### Problem
The word "theorem" occurs in some lines of the listing. Copy those lines.
>>>>>
/-! ### The generation sweep -/

/-- The entry that the sweep of a region in generation g leaves of a page's entry (R263). -/
def swept (g : Nat) (p : PageEntry) : PageEntry := if p.gen = g then p else { p with gen := (g + 65535) % 65536 }

/-- The sweep of one page. -/
def sweepPage (g : Nat) (s : State) (pn : Nat) : State :=
  if (s.page pn).gen = g then s else (s.modPage pn fun p => { p with gen := (g + 65535) % 65536 }).deltaPage pn

/-- The pages that the sweep of a region visits: those of its loaded units (R222, R263). -/
def sweepList (s : State) (k : Nat) : List Nat :=
  (s.map.units.keysWhere fun u d => (decide ((s.region k).base ≤ u) && decide (u < (s.region k).base + (s.region k).size))
    && decide (d.dstate = .loaded)).flatMap fun u => (List.range 512).map fun i => u * 512 + i

section
variable {s : State} {g k pn : Nat}

/-- A second visit leaves the entry as the first did. -/
theorem swept_twice (g : Nat) (p : PageEntry) : swept g (swept g p) = swept g p := by
  unfold swept
  by_cases h : p.gen = g
  · rw [if_pos h, if_pos h]
  · rw [if_neg h]
    split <;> rfl

/-- The sweep of a page changes its entry, and sends a delta where that changed (R263, R287). -/
theorem sweepPage_eq (g pn : Nat) (hwf : s.map.pages.wf {} = true) : ∃ b, ∃ ps : Tbl PageEntry,
    sweepPage g s pn = { s with beam := b, map := { s.map with pages := ps } } ∧ ps.wf {} = true
      ∧ ∀ q, ps.get {} q = if q = pn then swept g (s.page q) else s.page q := by
  unfold sweepPage
  by_cases h : (s.page pn).gen = g
  · refine ⟨s.beam, s.map.pages, if_pos h, hwf, fun q => ?_⟩
    split
    case isTrue hq => rw [swept, hq, if_pos h]; rfl
    case isFalse => rfl
  · refine ⟨_, _, if_neg h, Tbl.wf_set _ _ _ hwf, fun q => ?_⟩
    split
    case isTrue hq => rw [swept, hq, if_neg h]; exact Tbl.get_set_eq _ _ _ hwf
    case isFalse hq => exact Tbl.get_set_ne _ _ hq hwf

/-- The sweep of a list of pages. -/
theorem sweepPages_fold (g : Nat) : ∀ (l : List Nat) (s : State), s.map.pages.wf {} = true → ∃ b, ∃ ps : Tbl PageEntry,
    l.foldl (sweepPage g) s = { s with beam := b, map := { s.map with pages := ps } }
      ∧ ∀ q, ps.get {} q = if q ∈ l then swept g (s.page q) else s.page q
  | [], s, _ => ⟨s.beam, s.map.pages, rfl, fun _ => rfl⟩
  | pn :: l, s, hwf => by
    obtain ⟨b, ps, heq, hwf', hget⟩ := sweepPage_eq g pn hwf
    obtain ⟨b', ps', heq', hget'⟩ := sweepPages_fold g l { s with beam := b, map := { s.map with pages := ps } } hwf'
    refine ⟨b', ps', by rw [List.foldl_cons, heq, heq'], fun q => ?_⟩
    have hq : State.page { s with beam := b, map := { s.map with pages := ps } } q = if q = pn then swept g (s.page q) else s.page q := hget q
    rw [hget', hq]
    by_cases hpn : q = pn
    · rw [if_pos hpn, swept_twice, ite_self, if_pos (List.mem_cons.mpr (.inl hpn))]
    · rw [if_neg hpn]
      exact if_congr (List.mem_cons.trans (or_iff_right hpn)).symm rfl rfl

/-- A page of a loaded unit of the region is visited. -/
theorem mem_sweepList (hlow : (s.region k).base * 512 ≤ pn) (hhigh : pn < ((s.region k).base + (s.region k).size) * 512)
    (hunit : (s.unit (pn / 512)).dstate = .loaded) : pn ∈ sweepList s k := by
  have hne : s.map.units.get {} (pn / 512) ≠ {} := fun h => by
    rw [State.unit, h] at hunit
    cases hunit
  refine List.mem_flatMap.mpr ⟨pn / 512, ?_, List.mem_map.mpr ⟨pn % 512, List.mem_range.mpr (Nat.mod_lt _ (by decide)), by omega⟩⟩
  refine List.mem_map.mpr ⟨_, List.mem_filter.mpr ⟨Tbl.get_mem {} (pn / 512) s.map.units hne, ?_⟩, rfl⟩
  simp only [Bool.and_eq_true, decide_eq_true_eq]
  exact ⟨⟨by omega, by omega⟩, hunit⟩

/-- A page that is visited lies in the region. -/
theorem sweepList_range (h : pn ∈ sweepList s k) :
    (s.region k).base * 512 ≤ pn ∧ pn < ((s.region k).base + (s.region k).size) * 512 := by
  obtain ⟨u, hu, hpn⟩ := List.mem_flatMap.mp h
  obtain ⟨i, hi, rfl⟩ := List.mem_map.mp hpn
  obtain ⟨e, he, rfl⟩ := List.mem_map.mp hu
  have hin := (List.mem_filter.mp he).2
  simp only [Bool.and_eq_true, decide_eq_true_eq] at hin
  obtain ⟨⟨hlow, hhigh⟩, _⟩ := hin
  have := List.mem_range.mp hi
  omega

/-- GEN_SWEEP of a region none of whose units is still to be loaded (R263). -/
theorem genSweep_yields (hon : s.on = true) (hsweep : (s.gen k).sweep = true)
    (hloaded : ∀ e ∈ s.map.units, (s.region k).base ≤ e.1 → e.1 < (s.region k).base + (s.region k).size → e.2.dstate ≠ .unloaded)
    {t : State}
    (ht : t = (sweepList s k).foldl (sweepPage (s.gen k).gen) s.hush) :
    Yields (.genSweep k) s { t with map := { t.map with gens := t.map.gens.set {} k { t.gen k with sweep := false } } } := by
  refine yields_of hon (show exec _ s = execGenSweep k s from rfl) ?_
  have hgo : ((s.hush.gen k).sweep && ! s.map.units.any fun e =>
      (decide ((s.region k).base ≤ e.1) && decide (e.1 < (s.region k).base + (s.region k).size))
        && decide (e.2.dstate = .unloaded)) = true := by
    refine Bool.and_eq_true_iff.mpr ⟨hsweep, Bool.not_eq_true' _ ▸ List.any_eq_false.mpr fun e he h => ?_⟩
    simp only [Bool.and_eq_true, decide_eq_true_eq] at h
    obtain ⟨⟨hlow, hhigh⟩, hcold⟩ := h
    exact hloaded e he hlow hhigh hcold
  rw [ht]
  exact if_pos hgo

end

/-- Settles O23: the take and its refusals, the cut, exporting, the drop, the generation sweep. -/
theorem swatchesAreTakenAndDropped : Obligations.SwatchesAreTakenAndDropped := by
  unfold Obligations.SwatchesAreTakenAndDropped
  intro s r k i tile a w hon
  refine ⟨fun hw hst hsweep hhold hslot hnum =>
      ⟨_, rfl, swatchTake_works hon hw hst (swatchTake_holds (s := s.hush) hsweep hhold hslot hnum rfl)⟩,
    fun hw hst hsweep => swatchTake_works hon hw hst (swatchTake_sweeping (s := s.hush) hsweep),
    fun hw hst hsweep hslot => swatchTake_works hon hw hst (swatchTake_full (s := s.hush) hsweep hslot),
    fun hslot hst hasked hstop hlast hwb hheld => holdAnswer_cuts hon hslot hst hasked hstop hlast hwb hheld,
    fun hw hk hsw hst hring hsaved hpages => ⟨fun hreads => ?writes, fun hreads hmap => ?ends⟩,
    fun hw hk hsw hst => swatchDrop_yields hon hw hk hsw hst, fun hsweep hwf hloaded => ?sweeps⟩
  case writes =>
    have hy := swatchExport_works hon hw hk hsw hst hring
    rwa [swatchExport_writesMap (s := s.hush) hw.1 hsw hst hsaved hpages hreads] at hy
  case ends =>
    have hy := swatchExport_works hon hw hk hsw hst hring
    rwa [swatchExport_ends (s := s.hush) hw.1 hsw hst hsaved hpages hreads hmap] at hy
  case sweeps =>
    obtain ⟨b, ps, heq, hget⟩ := sweepPages_fold (s.gen k).gen (sweepList s k) s.hush hwf
    refine ⟨_, genSweep_yields hon hsweep hloaded heq.symm, fun pn hlow hhigh hunit hold => ?_, fun pn hout => ?_, rfl, rfl⟩
    · refine (hget pn).trans ?_
      rw [if_pos (mem_sweepList hlow hhigh hunit), swept]
      exact if_neg hold
    · refine (hget pn).trans ?_
      split
      case isFalse => rfl
      case isTrue hmem =>
        have hin := sweepList_range hmem
        rw [swept]
        refine if_pos ?_
        obtain hlow | hhigh | hgen := hout
        · exact absurd hin.1 (Nat.not_le.mpr hlow)
        · exact absurd hin.2 (Nat.not_lt.mpr hhigh)
        · exact hgen

end Sys2Proof.Proofs.Swatches
end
<<<<<
### Result
theorem swept_twice (g : Nat) (p : PageEntry) : swept g (swept g p) = swept g p := by
theorem sweepPage_eq (g pn : Nat) (hwf : s.map.pages.wf {} = true) : ∃ b, ∃ ps : Tbl PageEntry,
theorem sweepPages_fold (g : Nat) : ∀ (l : List Nat) (s : State), s.map.pages.wf {} = true → ∃ b, ∃ ps : Tbl PageEntry,
theorem mem_sweepList (hlow : (s.region k).base * 512 ≤ pn) (hhigh : pn < ((s.region k).base + (s.region k).size) * 512)
theorem sweepList_range (h : pn ∈ sweepList s k) :
theorem genSweep_yields (hon : s.on = true) (hsweep : (s.gen k).sweep = true)
theorem swatchesAreTakenAndDropped : Obligations.SwatchesAreTakenAndDropped := by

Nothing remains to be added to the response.